Output, word for word, the lines of this listing that fall between the line with "(kRefer, .refer), (kStatusReq, .statusReq)]" and the line with "(2, List.range 128, List.range", counting both of those lines, and no others.

[[ Information given open ]]

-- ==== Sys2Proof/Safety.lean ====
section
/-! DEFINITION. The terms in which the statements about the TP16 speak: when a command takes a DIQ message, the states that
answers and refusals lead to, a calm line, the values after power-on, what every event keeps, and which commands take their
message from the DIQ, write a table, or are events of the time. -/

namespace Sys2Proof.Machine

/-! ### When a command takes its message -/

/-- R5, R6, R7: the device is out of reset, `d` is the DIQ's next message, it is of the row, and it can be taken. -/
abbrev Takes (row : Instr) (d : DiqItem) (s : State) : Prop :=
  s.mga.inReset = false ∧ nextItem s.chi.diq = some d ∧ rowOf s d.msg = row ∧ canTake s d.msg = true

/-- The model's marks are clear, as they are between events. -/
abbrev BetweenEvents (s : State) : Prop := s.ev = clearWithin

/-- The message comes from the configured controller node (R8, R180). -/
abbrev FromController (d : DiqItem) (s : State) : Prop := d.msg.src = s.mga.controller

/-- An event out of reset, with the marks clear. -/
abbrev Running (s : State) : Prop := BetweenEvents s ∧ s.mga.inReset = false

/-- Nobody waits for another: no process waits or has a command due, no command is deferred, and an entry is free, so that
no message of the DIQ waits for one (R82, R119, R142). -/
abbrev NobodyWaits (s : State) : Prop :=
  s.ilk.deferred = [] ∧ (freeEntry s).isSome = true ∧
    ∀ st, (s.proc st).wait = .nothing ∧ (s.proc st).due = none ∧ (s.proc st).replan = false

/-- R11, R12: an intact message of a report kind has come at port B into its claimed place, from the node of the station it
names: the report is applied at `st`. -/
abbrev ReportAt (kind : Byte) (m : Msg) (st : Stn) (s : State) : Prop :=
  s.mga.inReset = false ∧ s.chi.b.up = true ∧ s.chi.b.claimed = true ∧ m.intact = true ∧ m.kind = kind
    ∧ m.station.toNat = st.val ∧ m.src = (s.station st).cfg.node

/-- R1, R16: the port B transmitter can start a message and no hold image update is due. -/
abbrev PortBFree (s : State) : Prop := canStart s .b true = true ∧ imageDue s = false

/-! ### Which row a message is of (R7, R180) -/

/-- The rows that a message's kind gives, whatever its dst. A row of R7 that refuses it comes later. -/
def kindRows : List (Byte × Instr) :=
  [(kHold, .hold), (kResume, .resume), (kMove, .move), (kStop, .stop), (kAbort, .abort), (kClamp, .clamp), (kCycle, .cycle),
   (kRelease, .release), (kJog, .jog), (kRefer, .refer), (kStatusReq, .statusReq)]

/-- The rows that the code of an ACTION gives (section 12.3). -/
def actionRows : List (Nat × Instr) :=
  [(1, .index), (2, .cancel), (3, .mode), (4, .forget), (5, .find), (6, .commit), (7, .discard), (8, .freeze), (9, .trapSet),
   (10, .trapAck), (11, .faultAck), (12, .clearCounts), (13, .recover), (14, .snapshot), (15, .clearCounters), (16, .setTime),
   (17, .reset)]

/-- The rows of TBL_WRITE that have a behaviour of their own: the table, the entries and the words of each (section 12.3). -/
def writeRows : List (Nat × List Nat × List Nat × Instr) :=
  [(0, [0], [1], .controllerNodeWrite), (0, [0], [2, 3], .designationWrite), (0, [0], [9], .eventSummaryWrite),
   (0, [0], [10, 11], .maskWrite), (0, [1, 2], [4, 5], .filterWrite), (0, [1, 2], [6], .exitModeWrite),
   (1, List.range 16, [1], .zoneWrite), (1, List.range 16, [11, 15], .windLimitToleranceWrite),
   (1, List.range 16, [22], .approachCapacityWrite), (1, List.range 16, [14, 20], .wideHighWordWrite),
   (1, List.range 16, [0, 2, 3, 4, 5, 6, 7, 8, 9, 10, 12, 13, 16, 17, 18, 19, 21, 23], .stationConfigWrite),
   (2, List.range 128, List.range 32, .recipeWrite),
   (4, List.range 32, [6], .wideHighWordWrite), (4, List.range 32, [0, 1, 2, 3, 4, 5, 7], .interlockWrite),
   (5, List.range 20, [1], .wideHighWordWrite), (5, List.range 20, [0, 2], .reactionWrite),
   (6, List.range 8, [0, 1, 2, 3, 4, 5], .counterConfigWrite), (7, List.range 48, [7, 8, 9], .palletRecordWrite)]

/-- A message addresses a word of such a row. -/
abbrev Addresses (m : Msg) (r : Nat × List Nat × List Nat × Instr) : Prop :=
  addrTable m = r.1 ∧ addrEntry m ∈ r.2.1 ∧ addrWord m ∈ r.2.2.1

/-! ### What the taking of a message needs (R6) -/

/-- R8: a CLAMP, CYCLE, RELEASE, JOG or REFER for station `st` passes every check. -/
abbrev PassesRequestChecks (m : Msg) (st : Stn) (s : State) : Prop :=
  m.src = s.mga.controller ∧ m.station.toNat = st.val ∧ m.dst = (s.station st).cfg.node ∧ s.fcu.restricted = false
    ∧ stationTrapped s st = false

[[ Information given closed ]]
[[ Information given open ]]

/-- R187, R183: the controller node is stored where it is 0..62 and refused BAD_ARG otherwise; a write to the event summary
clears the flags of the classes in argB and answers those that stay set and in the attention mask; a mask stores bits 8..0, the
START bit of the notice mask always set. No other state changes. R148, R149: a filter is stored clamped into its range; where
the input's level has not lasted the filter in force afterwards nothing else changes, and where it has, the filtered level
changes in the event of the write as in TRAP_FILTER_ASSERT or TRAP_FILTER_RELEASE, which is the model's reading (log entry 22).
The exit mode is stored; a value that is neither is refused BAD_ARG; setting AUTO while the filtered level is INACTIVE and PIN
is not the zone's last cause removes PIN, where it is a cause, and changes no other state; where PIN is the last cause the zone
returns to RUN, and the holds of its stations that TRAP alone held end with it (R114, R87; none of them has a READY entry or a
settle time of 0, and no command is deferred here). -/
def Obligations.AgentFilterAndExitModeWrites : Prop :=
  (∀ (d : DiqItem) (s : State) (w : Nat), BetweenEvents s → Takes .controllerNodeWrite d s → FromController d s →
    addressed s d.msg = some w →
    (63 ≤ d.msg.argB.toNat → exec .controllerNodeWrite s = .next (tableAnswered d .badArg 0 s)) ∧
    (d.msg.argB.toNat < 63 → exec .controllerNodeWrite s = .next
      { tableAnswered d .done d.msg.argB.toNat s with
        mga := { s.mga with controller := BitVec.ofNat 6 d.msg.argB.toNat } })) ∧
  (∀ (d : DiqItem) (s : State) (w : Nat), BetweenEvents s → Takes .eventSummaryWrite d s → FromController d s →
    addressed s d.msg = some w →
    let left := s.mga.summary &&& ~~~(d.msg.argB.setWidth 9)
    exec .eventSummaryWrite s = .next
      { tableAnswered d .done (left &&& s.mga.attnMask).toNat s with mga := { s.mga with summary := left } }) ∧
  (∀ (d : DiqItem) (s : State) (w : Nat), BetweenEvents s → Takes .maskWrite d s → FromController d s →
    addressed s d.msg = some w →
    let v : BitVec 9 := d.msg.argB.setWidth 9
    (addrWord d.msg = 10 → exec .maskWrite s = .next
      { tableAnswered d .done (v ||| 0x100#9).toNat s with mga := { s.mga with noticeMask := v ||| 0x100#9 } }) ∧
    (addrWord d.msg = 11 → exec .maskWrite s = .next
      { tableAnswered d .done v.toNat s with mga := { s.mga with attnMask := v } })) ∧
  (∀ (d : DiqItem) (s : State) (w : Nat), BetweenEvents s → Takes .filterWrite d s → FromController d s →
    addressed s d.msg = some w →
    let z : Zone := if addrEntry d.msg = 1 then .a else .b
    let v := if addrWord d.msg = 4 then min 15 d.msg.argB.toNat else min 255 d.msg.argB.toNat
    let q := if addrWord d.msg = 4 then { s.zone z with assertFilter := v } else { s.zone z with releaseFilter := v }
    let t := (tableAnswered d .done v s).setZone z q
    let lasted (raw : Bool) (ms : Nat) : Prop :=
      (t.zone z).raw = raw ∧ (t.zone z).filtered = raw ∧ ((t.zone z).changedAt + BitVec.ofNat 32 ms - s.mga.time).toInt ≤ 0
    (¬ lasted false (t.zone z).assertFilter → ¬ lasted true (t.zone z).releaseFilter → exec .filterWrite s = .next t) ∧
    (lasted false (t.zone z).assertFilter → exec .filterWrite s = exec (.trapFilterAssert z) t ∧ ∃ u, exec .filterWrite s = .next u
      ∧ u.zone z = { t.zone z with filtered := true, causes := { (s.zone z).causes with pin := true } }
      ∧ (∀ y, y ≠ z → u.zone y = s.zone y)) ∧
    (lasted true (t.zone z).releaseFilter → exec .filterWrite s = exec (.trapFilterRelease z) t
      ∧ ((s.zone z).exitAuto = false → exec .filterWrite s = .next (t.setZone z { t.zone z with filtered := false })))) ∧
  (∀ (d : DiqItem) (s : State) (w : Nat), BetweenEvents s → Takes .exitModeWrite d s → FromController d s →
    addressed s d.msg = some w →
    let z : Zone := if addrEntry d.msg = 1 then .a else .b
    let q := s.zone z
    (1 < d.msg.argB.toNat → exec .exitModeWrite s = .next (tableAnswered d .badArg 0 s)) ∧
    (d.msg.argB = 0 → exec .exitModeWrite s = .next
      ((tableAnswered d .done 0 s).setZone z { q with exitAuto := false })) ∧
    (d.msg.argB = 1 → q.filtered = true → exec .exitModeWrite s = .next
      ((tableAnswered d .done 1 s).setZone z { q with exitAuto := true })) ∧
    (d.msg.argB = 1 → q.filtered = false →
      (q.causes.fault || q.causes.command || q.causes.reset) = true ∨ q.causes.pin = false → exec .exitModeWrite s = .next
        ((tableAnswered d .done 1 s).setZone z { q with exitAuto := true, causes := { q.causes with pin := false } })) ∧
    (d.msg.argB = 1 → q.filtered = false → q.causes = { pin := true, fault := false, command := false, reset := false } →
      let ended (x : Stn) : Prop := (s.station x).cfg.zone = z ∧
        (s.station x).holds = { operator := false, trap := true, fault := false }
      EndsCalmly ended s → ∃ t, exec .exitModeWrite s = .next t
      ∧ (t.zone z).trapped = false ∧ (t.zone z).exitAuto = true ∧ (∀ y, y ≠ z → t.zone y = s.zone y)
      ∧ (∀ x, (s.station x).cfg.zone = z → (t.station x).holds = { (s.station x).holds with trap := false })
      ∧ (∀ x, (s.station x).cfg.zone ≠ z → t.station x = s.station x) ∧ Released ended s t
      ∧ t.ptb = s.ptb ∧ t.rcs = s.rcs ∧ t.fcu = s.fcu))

[[ Information given closed ]]
[[ Information given open ]]

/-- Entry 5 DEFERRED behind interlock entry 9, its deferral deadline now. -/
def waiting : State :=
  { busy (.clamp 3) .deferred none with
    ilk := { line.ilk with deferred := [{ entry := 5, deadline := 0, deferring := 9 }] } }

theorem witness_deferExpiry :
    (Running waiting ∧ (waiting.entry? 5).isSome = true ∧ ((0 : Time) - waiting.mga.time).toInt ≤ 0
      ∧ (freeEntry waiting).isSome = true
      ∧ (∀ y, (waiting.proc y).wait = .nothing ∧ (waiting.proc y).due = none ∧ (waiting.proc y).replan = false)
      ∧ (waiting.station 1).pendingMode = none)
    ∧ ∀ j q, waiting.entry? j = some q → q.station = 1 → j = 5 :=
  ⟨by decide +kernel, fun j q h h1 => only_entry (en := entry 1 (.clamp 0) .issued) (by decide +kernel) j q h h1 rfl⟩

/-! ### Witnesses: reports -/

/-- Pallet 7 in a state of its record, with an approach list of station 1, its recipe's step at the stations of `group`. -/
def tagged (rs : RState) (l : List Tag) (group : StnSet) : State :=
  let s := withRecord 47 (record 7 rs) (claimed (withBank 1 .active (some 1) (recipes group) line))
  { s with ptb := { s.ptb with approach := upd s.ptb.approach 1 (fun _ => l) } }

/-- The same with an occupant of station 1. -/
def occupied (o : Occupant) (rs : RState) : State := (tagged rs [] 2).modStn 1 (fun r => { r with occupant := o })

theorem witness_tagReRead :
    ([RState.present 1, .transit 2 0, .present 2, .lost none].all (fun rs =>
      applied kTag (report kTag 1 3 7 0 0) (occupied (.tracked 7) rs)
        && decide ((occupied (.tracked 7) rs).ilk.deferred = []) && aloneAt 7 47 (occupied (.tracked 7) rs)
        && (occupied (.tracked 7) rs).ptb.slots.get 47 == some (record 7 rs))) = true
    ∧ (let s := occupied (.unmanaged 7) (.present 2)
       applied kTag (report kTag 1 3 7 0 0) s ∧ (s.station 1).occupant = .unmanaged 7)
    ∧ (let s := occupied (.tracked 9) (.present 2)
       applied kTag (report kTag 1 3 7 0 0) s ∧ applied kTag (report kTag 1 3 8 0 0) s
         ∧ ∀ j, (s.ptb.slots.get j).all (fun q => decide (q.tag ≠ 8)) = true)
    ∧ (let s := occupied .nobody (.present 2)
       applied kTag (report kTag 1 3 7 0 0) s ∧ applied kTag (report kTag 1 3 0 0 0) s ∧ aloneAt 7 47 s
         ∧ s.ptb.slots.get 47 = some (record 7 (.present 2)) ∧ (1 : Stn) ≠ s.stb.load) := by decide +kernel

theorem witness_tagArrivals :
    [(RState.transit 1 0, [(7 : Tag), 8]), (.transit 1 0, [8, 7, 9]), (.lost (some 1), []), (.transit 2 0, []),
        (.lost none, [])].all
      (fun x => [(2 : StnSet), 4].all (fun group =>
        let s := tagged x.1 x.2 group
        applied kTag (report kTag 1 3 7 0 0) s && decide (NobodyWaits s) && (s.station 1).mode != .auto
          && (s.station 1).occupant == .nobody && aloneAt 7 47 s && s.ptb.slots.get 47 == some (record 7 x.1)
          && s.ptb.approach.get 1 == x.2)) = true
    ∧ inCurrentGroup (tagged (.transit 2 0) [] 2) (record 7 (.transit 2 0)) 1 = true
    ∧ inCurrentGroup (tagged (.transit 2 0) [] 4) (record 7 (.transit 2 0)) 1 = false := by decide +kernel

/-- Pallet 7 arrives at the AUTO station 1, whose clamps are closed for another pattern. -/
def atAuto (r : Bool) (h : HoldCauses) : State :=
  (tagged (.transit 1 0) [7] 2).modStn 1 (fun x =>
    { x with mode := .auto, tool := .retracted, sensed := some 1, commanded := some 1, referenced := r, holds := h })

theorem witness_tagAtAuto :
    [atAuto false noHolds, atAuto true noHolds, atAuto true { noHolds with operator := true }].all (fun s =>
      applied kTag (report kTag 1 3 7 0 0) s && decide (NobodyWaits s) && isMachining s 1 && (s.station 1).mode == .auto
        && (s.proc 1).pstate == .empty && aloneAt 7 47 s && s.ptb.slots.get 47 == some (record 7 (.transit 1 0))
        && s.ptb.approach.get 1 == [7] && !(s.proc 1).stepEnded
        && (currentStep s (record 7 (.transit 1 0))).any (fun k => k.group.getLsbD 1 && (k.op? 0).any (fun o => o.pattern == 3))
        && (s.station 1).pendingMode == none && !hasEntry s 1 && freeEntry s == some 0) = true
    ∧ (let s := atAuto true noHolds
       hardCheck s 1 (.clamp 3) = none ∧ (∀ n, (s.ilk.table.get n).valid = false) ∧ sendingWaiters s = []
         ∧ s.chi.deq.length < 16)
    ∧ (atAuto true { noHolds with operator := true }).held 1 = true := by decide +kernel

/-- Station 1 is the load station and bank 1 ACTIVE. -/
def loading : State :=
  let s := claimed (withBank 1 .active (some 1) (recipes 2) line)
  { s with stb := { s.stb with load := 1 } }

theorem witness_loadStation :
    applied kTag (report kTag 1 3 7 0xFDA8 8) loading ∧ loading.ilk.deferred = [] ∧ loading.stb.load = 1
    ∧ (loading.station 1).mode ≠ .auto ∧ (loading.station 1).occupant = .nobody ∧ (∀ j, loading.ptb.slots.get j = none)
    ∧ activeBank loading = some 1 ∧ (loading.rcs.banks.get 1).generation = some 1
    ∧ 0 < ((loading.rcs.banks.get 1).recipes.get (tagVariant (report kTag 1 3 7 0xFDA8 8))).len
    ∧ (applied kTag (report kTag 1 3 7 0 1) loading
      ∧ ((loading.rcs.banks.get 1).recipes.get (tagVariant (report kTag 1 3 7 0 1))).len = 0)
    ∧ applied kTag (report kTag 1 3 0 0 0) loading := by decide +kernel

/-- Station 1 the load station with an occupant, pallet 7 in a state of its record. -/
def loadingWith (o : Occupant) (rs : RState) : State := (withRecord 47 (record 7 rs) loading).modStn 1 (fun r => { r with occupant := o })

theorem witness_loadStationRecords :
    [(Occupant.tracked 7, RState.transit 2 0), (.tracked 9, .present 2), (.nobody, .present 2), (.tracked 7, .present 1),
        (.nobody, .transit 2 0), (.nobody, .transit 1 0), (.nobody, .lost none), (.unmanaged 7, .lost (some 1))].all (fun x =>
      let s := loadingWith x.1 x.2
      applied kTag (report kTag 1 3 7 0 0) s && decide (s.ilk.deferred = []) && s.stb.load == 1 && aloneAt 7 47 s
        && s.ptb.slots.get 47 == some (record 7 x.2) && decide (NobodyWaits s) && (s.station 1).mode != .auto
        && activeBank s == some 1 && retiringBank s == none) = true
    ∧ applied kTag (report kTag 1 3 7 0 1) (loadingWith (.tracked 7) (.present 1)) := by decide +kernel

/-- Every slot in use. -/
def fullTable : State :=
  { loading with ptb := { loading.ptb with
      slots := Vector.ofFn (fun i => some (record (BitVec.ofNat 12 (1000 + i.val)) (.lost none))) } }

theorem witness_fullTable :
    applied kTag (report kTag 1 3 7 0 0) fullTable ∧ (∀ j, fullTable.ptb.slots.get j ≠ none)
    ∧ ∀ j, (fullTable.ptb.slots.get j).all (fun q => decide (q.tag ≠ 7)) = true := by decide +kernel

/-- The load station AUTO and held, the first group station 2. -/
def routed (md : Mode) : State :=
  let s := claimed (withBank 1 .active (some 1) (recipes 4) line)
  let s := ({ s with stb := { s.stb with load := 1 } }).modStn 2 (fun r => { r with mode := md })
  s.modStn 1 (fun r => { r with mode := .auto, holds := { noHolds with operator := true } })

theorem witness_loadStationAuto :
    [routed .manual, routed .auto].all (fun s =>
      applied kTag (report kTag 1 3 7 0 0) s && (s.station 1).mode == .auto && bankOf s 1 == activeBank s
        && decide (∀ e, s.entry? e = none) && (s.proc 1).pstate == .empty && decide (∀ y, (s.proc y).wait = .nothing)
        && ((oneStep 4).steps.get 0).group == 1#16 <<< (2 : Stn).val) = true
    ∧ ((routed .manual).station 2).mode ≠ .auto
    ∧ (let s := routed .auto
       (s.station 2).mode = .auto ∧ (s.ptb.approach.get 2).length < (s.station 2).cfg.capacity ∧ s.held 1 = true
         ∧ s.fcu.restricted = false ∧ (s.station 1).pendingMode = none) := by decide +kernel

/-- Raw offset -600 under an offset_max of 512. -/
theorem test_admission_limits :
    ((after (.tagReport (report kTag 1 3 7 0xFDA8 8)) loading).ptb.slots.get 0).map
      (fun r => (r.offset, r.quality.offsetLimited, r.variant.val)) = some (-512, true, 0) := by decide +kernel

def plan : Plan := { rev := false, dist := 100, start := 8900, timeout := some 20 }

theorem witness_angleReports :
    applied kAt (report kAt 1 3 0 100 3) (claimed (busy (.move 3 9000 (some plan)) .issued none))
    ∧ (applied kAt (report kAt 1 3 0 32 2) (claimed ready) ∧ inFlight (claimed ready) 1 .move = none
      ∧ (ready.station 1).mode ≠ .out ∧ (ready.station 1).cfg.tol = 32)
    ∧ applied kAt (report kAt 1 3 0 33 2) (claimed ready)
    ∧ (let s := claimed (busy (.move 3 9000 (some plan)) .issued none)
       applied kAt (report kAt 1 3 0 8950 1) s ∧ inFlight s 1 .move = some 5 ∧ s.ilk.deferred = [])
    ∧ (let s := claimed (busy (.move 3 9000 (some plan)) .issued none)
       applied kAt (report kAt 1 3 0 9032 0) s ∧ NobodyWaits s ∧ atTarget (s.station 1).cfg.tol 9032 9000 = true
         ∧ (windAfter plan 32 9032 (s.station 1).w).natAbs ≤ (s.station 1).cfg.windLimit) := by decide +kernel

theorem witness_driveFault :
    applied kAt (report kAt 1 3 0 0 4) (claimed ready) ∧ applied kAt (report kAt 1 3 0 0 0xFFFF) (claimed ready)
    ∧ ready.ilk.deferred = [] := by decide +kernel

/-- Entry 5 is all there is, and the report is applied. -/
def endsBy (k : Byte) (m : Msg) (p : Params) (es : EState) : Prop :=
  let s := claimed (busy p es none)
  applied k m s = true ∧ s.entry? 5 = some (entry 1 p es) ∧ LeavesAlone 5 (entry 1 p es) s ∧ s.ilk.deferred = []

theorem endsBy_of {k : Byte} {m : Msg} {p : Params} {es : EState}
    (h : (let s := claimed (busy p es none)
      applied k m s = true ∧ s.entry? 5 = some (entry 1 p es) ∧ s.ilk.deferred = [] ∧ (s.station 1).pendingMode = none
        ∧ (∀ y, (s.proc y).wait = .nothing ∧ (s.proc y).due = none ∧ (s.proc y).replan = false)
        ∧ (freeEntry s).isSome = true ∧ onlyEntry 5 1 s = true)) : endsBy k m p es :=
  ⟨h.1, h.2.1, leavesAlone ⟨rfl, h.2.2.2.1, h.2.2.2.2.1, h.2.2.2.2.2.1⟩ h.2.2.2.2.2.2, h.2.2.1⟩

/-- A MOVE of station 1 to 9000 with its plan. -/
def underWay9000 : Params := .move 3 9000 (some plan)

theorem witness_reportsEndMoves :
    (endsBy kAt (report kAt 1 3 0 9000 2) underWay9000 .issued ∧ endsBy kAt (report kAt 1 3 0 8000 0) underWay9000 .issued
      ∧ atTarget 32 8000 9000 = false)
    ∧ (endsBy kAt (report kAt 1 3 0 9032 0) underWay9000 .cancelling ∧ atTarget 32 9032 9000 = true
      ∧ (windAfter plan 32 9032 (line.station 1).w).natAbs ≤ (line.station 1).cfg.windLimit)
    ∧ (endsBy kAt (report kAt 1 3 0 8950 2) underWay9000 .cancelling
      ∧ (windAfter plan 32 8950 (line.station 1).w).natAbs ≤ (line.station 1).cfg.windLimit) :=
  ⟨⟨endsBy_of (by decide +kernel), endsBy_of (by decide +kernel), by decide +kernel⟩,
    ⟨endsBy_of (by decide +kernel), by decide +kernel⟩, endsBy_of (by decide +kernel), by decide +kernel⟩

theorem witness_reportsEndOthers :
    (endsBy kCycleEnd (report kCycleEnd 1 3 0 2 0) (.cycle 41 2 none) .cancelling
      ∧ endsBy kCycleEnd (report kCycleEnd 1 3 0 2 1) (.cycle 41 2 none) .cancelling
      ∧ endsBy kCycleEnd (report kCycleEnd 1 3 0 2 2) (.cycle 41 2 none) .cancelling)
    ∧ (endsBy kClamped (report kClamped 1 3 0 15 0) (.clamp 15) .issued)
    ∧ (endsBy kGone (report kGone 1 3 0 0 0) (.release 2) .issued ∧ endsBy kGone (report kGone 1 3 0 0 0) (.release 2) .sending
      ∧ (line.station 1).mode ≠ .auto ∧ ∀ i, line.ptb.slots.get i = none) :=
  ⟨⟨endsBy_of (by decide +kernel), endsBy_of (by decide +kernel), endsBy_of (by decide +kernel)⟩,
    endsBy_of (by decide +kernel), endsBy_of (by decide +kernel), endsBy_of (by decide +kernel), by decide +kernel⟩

[[ Information given closed ]]

## Written answer:
   (kRelease, .release), (kJog, .jog), (kRefer, .refer), (kStatusReq, .statusReq)]

/-- The rows that the code of an ACTION gives (section 12.3). -/
def actionRows : List (Nat × Instr) :=
  [(1, .index), (2, .cancel), (3, .mode), (4, .forget), (5, .find), (6, .commit), (7, .discard), (8, .freeze), (9, .trapSet),
   (10, .trapAck), (11, .faultAck), (12, .clearCounts), (13, .recover), (14, .snapshot), (15, .clearCounters), (16, .setTime),
   (17, .reset)]

/-- The rows of TBL_WRITE that have a behaviour of their own: the table, the entries and the words of each (section 12.3). -/
def writeRows : List (Nat × List Nat × List Nat × Instr) :=
  [(0, [0], [1], .controllerNodeWrite), (0, [0], [2, 3], .designationWrite), (0, [0], [9], .eventSummaryWrite),
   (0, [0], [10, 11], .maskWrite), (0, [1, 2], [4, 5], .filterWrite), (0, [1, 2], [6], .exitModeWrite),
   (1, List.range 16, [1], .zoneWrite), (1, List.range 16, [11, 15], .windLimitToleranceWrite),
   (1, List.range 16, [22], .approachCapacityWrite), (1, List.range 16, [14, 20], .wideHighWordWrite),
   (1, List.range 16, [0, 2, 3, 4, 5, 6, 7, 8, 9, 10, 12, 13, 16, 17, 18, 19, 21, 23], .stationConfigWrite),
   (2, List.range 128, List.range 32, .recipeWrite),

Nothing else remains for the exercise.